Studienarbeit aus dem Jahr 2010 im Fachbereich Pädagogik - Allgemein, word: 1,7, Westfälische Wilhelms-Universität Münster, Sprache: Deutsch, summary: Diese Arbeit geht grundsätzlich auf das Thema –Planung eines Elternabends im Elementarbereich – Von der didaktischen Theorie hin zur methodischen Umsetzung – ein. Dieses Vorgehen, Verknüpfung der didaktischen Theorie mit der methodischen Umsetzung, ist Bestandteil des Methodenlabors und sollte in dieser Arbeit Beachtung finden. Es stellt sich die Frage wie aus der Theorie nun die methodische Umsetzung erfolgt. Der thematische Schwerpunkt dieser Arbeit ergibt sich aus dem Wunsch der späteren beruflichen Tätigkeit.

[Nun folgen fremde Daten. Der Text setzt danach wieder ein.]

-- ==== Sys2Proof/Machine/Primitives.lean ====
section
/-!
DEFINITION. The two primitives, Update and Output, and their commands (spec/44_primitives.md).
-/

namespace Sys2Proof.Machine

/-- Update (R113): the assignments run one after the other, each seeing what the earlier ones wrote; the swap comes last. -/
def Engine.update (e : Engine) : Engine :=
  let e := e.setI (e.i + e.w)
  let t1 := e.read e.i
  let t2 := e.read (e.j + t1)
  let e := e.setJ (e.k + t2)
  let t3 := e.read e.j
  let e := e.setK (e.i + e.k + t3)
  e.swap e.i e.j

/-- Output (R115): three indirect reads; writes `z` only. The byte returned is the new `z`. -/
def Engine.output (e : Engine) : Engine :=
  let u1 := e.read (e.z + e.k)
  let u2 := e.read (e.i + u1)
  e.setZ (e.read (e.j + u2))

/-- UPDATE (R114): one update whatever `a` is, no data. -/
def execUpdate (s : State) : Host.Outcome State Fault Refusal :=
  s.perform fun e => (e.update, [])

/-- OUTPUT (R116): one output whatever `a` is; emits the new `z`. -/
def execOutput (s : State) : Host.Outcome State Fault Refusal :=
  s.perform fun e => (e.output, [e.output.z])

end Sys2Proof.Machine
end

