-- ==== Sys2Proof/Machine/Shuffle.lean ====
section
/-!
DEFINITION. Whip, Crush, Shuffle and the command SHUFFLE (spec/42_shuffle.md).
-/

namespace Sys2Proof.Machine

/-- `repeat n times: Update()` (R13, R95). -/
def Engine.updates : Nat → Engine → Engine
  | 0, e => e
  | n + 1, e => Engine.updates n e.update

/-- Whip(r) (R95): `r` updates with the entry value of `w`, then `w <- w + 2` modulo 256. -/
def Engine.whip (e : Engine) (r : Nat) : Engine :=
  let e := e.updates r
  e.setW (e.w + Config.whipStep)

/-- One comparison of Crush (R96). -/
def Engine.crushPair (e : Engine) (v : Byte) : Engine :=
  if e.pairInverted v then e.swap v (255#8 - v) else e

/-- Crush (R96): `v` upward from 0 to 127. -/
def Engine.crush (e : Engine) : Engine :=
  (List.range Config.crushPairs).foldl (fun e v => e.crushPair (BitVec.ofNat 8 v)) e

/-- Shuffle (R97). -/
def Engine.shuffle (e : Engine) : Engine :=
  let e := e.whip Config.whipLength
  let e := e.crush
  let e := e.whip Config.whipLength
  let e := e.crush
  let e := e.whip Config.whipLength
  e.setA 0#8

/-- SHUFFLE (R98): unconditionally, whatever `a` is; no data. -/
def execShuffle (s : State) : Host.Outcome State Fault Refusal :=
  s.perform fun e => (e.shuffle, [])

end Sys2Proof.Machine
end

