-- ==== Sys2Proof/Machine/Step.lean ====
section
/-!
DEFINITION. The step of the machine, and the placing of one word as its next command.
-/

namespace Sys2Proof.Machine

/-- One step (R3, R46, R49, R64, R151). -/
def step (s : State) : Host.Outcome State Fault Refusal := s.advance

/-- `s` with the command word that `w` numbers as the next one the engine accepts (log entry 11). -/
def State.withFetchWord (s : State) (nbits w : Nat) : State :=
  s.offer (BitVec.ofNat 16 (w % 2 ^ nbits))

end Sys2Proof.Machine
end

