/-! ### Encoding -/

/-- R61 to R64: a word decodes to an instruction exactly when it is that instruction's command word; no bit of an encoding is
dropped and no instruction has two words. -/
def Obligations.DecodeInvertsEncode : Prop :=
  (∀ i : Instr, decode (encode i) = .ok i) ∧ ∀ (cmd : Word) (i : Instr), decode cmd = .ok i → cmd = encode i

/-- R63: a word selects the row when `cmd AND mask = match`, and then decodes to an instruction of that row. -/
def Obligations.RowSelectedByMaskAndMatch : Prop :=
  (∀ (cmd : Word) (i : Instr), decode cmd = .ok i → cmd &&& rowMask i = rowMatch i) ∧
    ∀ (cmd : Word) (i : Instr), cmd &&& rowMask i = rowMatch i → ∃ i', decode cmd = .ok i' ∧ opcode i' = opcode i

/-- R64, its five steps: the fields, the unknown opcode, the nonzero operand of format Z, the nibble out of range, and otherwise
the row of `op` with its operand; what is refused is refused before any state change. -/
def Obligations.DecodingProcedure : Prop :=
  ∀ cmd : Word,
    let op : Byte := cmd.extractLsb' 8 8
    let imm8 : Byte := cmd.extractLsb' 0 8
    if op = 0x00#8 ∨ 0x0A#8 < op then decode cmd = .illegal .unknownOpcode ∧ Refused cmd
    else if op ∈ [0x01#8, 0x04#8, 0x05#8, 0x06#8, 0x08#8, 0x09#8] ∧ imm8 ≠ 0#8 then
      decode cmd = .illegal .strayOperand ∧ Refused cmd
    else if op = 0x03#8 ∧ imm8.extractLsb' 4 4 ≠ 0#4 then decode cmd = .illegal .nibbleOutOfRange ∧ Refused cmd
    else ∃ i : Instr, decode cmd = .ok i ∧ opcode i = op ∧ operand i = imm8 ∧ Encodes cmd i

/-- R65: the legal words are the well-formed ones and no others, 790 of the 65 536; 0x0000 and 0xFFFF are illegal; every illegal
word has the same behaviour. -/
def Obligations.IllegalEncodingsExactly : Prop :=
  (∀ cmd : Word, (∃ i, decode cmd = .ok i) ↔ (Fields.ofWord cmd).wellFormed = true) ∧
    (Finset.univ.filter fun cmd : Word => (Fields.ofWord cmd).wellFormed = true).card = 790 ∧
    (Fields.ofWord 0x0000#16).wellFormed = false ∧ (Fields.ofWord 0xFFFF#16).wellFormed = false ∧
    ∀ cmd : Word, (Fields.ofWord cmd).wellFormed = false → Refused cmd

/-- R63: one word of every row, written out from its `encoding` string, and the instruction it stands for. -/
def Obligations.SampleWordsDecode : Prop :=
  decode 0b0000000100000000#16 = .ok .init ∧ decode 0b0000001001000001#16 = .ok (.absorb 0x41#8) ∧
    decode 0b0000001100000101#16 = .ok (.absorbn 0x5#4) ∧ decode 0b0000010000000000#16 = .ok .abstop ∧
    decode 0b0000010100000000#16 = .ok .shuffle ∧ decode 0b0000011000000000#16 = .ok .drip ∧
    decode 0b0000011100010000#16 = .ok (.squeeze 0x10#8) ∧ decode 0b0000100000000000#16 = .ok .update ∧
    decode 0b0000100100000000#16 = .ok .output ∧ decode 0b0000101000100000#16 = .ok (.hfin 0x20#8)

/-! ### Steps, responses, reset -/

/-- R49, R64: with no reset asserted and a legal word the oldest on the command channel, a step is the execution of that word's
instruction on the state in which the word is consumed. -/
def Obligations.StepRunsTheDecodedCommand : Prop :=
  ∀ (s : State) (cmd : Word) (rest : List Word) (i : Instr), s.Ready (cmd :: rest) → decode cmd = .ok i →
    step s = exec i (s.setCommandIn rest)

/-- R131: an illegal word gets the response (ILLEGAL, no data), code 1 (a legal one has code 0), and nothing else changes but
that the word is consumed; only the decoder raises it, no operation does. -/
def Obligations.IllegalCommandResponse : Prop :=
  Status.code .illegal = 1#2 ∧ Status.code .ok = 0#2 ∧
    (∀ (s : State) (cmd : Word) (rest : List Word), s.Ready (cmd :: rest) → (Fields.ofWord cmd).wellFormed = false →
      ∃ t, step s = .next t ∧ t.engine = s.engine ∧ (s.setCommandIn rest).Answers t .illegal []) ∧
    ∀ (s t : State) (i : Instr), exec i s = .next t → t.statusOut = s.statusOut ++ [.ok]

/-- R132: after an illegal word the next command is executed normally on the unchanged engine. -/
def Obligations.FaultIsNotSticky : Prop :=
  ∀ (s : State) (bad cmd : Word) (rest : List Word) (i : Instr), s.Ready (bad :: cmd :: rest) →
    (Fields.ofWord bad).wellFormed = false → decode cmd = .ok i →
    ∃ t, step s = .next t ∧ t.engine = s.engine ∧ step t = exec i (t.setCommandIn rest)

/-- R70: every accepted word produces exactly one response, one status code (0 or 1, never 2 or 3) and the number of data bytes its
row gives, each after what was sent before. -/
def Obligations.OneResponsePerCommand : Prop :=
  Status.code .ok = 0#2 ∧ Status.code .illegal = 1#2 ∧ (∀ st : Status, st.code ≠ 2#2 ∧ st.code ≠ 3#2) ∧
    ∀ (s : State) (cmd : Word), s.Inv →
      ∃ t data, runWord cmd s = .next t ∧ s.Answers t (statusOf (decode cmd)) data ∧ data.length = dataBytes (decode cmd)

Welche didaktischen Theorien gibt es (Kapitel 2) und welche eignen sich für die Adressaten / TN / Zielgruppe? Es wird ein allgemeiner Definitionsversuch des Didaktikbegriffs unternommen (2.1), sowie die Allgemeine Didaktik, Fach- und Bereichsdidaktik in ihren Grundzügen erläutert (2.1.1). Darauf folgend werden didaktische Theorien, wie die bildungstheoretische, lernzielorientierte, lerntheoretische und subjektive Didaktik veranschaulicht (2.1.2). Anschließend geht diese Arbeit auf didaktische Prinzipien (2.1.3) und den Ebenen didaktischen Handelns ein (2.1.4). Im Kapitel 2.2 wird ein Definitionsversuch des Methodenbegriffs angestrebt. Kapitel 2.3 thematisiert die Elternarbeit in ihren Grundzügen und Wandlungsprozessen, sowie den Aspekt der Erziehungs- und Bildungspartnerschaft zwischen pädagogischen Fachkräften, Eltern / dem familiären Umfeld und dem sort. Kapitel three, geht der Frage nach, wie der Elternabend konkret gestaltet werden sollte. Zunächst wird die Kindertagesstätte und ihre Prinzipien vorgestellt (`Gedankenexperiment`), in dem der Elternabend stattfinden wird, sowie der Grund des Elternabends und grobe Programminhalte aufgezeigt (3.1). Anschließend wird im Kapitel 3.2 die theoretische Grundlage/Planungskonzeption veranschaulicht. Im Fazit wird abschließend die Didaktik, Methodik und Umsetzung des Elternabends verhandelt, dieses unter den Aspekten die im Kapitel 2 behandelt wurden.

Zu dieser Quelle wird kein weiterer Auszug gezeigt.